-- ==== Sys2Proof/Machine/Step.lean ====
section
/-! DEFINITION. One step: the oldest pending host access. The PSFB has no program counter and fetches nothing (10_state.md
rule R44): its next command is the word the host writes to `CMD`. -/

namespace Sys2Proof.Machine

/-- One step. A configuration that is not well formed is refused, not run (20_memory.md rule R60). -/
def step (s : State) : Host.Outcome State Fault Refusal :=
  if s.cfg.wellFormed then hostTurn s else .refused .badConfig

/-- The state with the host about to write the word `w` (its low `nbits` bits) to `CMD`: the next step issues it
(30_encoding.md rule R68; log entry 8). -/
def State.withFetchWord (s : State) (nbits w : Nat) : State :=
  { s with host := .write 0x00 (BitVec.ofNat 32 (w % 2 ^ nbits)) :: s.host }

end Sys2Proof.Machine
end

### Exercise instructions
A single number is the reply: the count of lines in the entries above that have the word "nbits".

### Solution below
3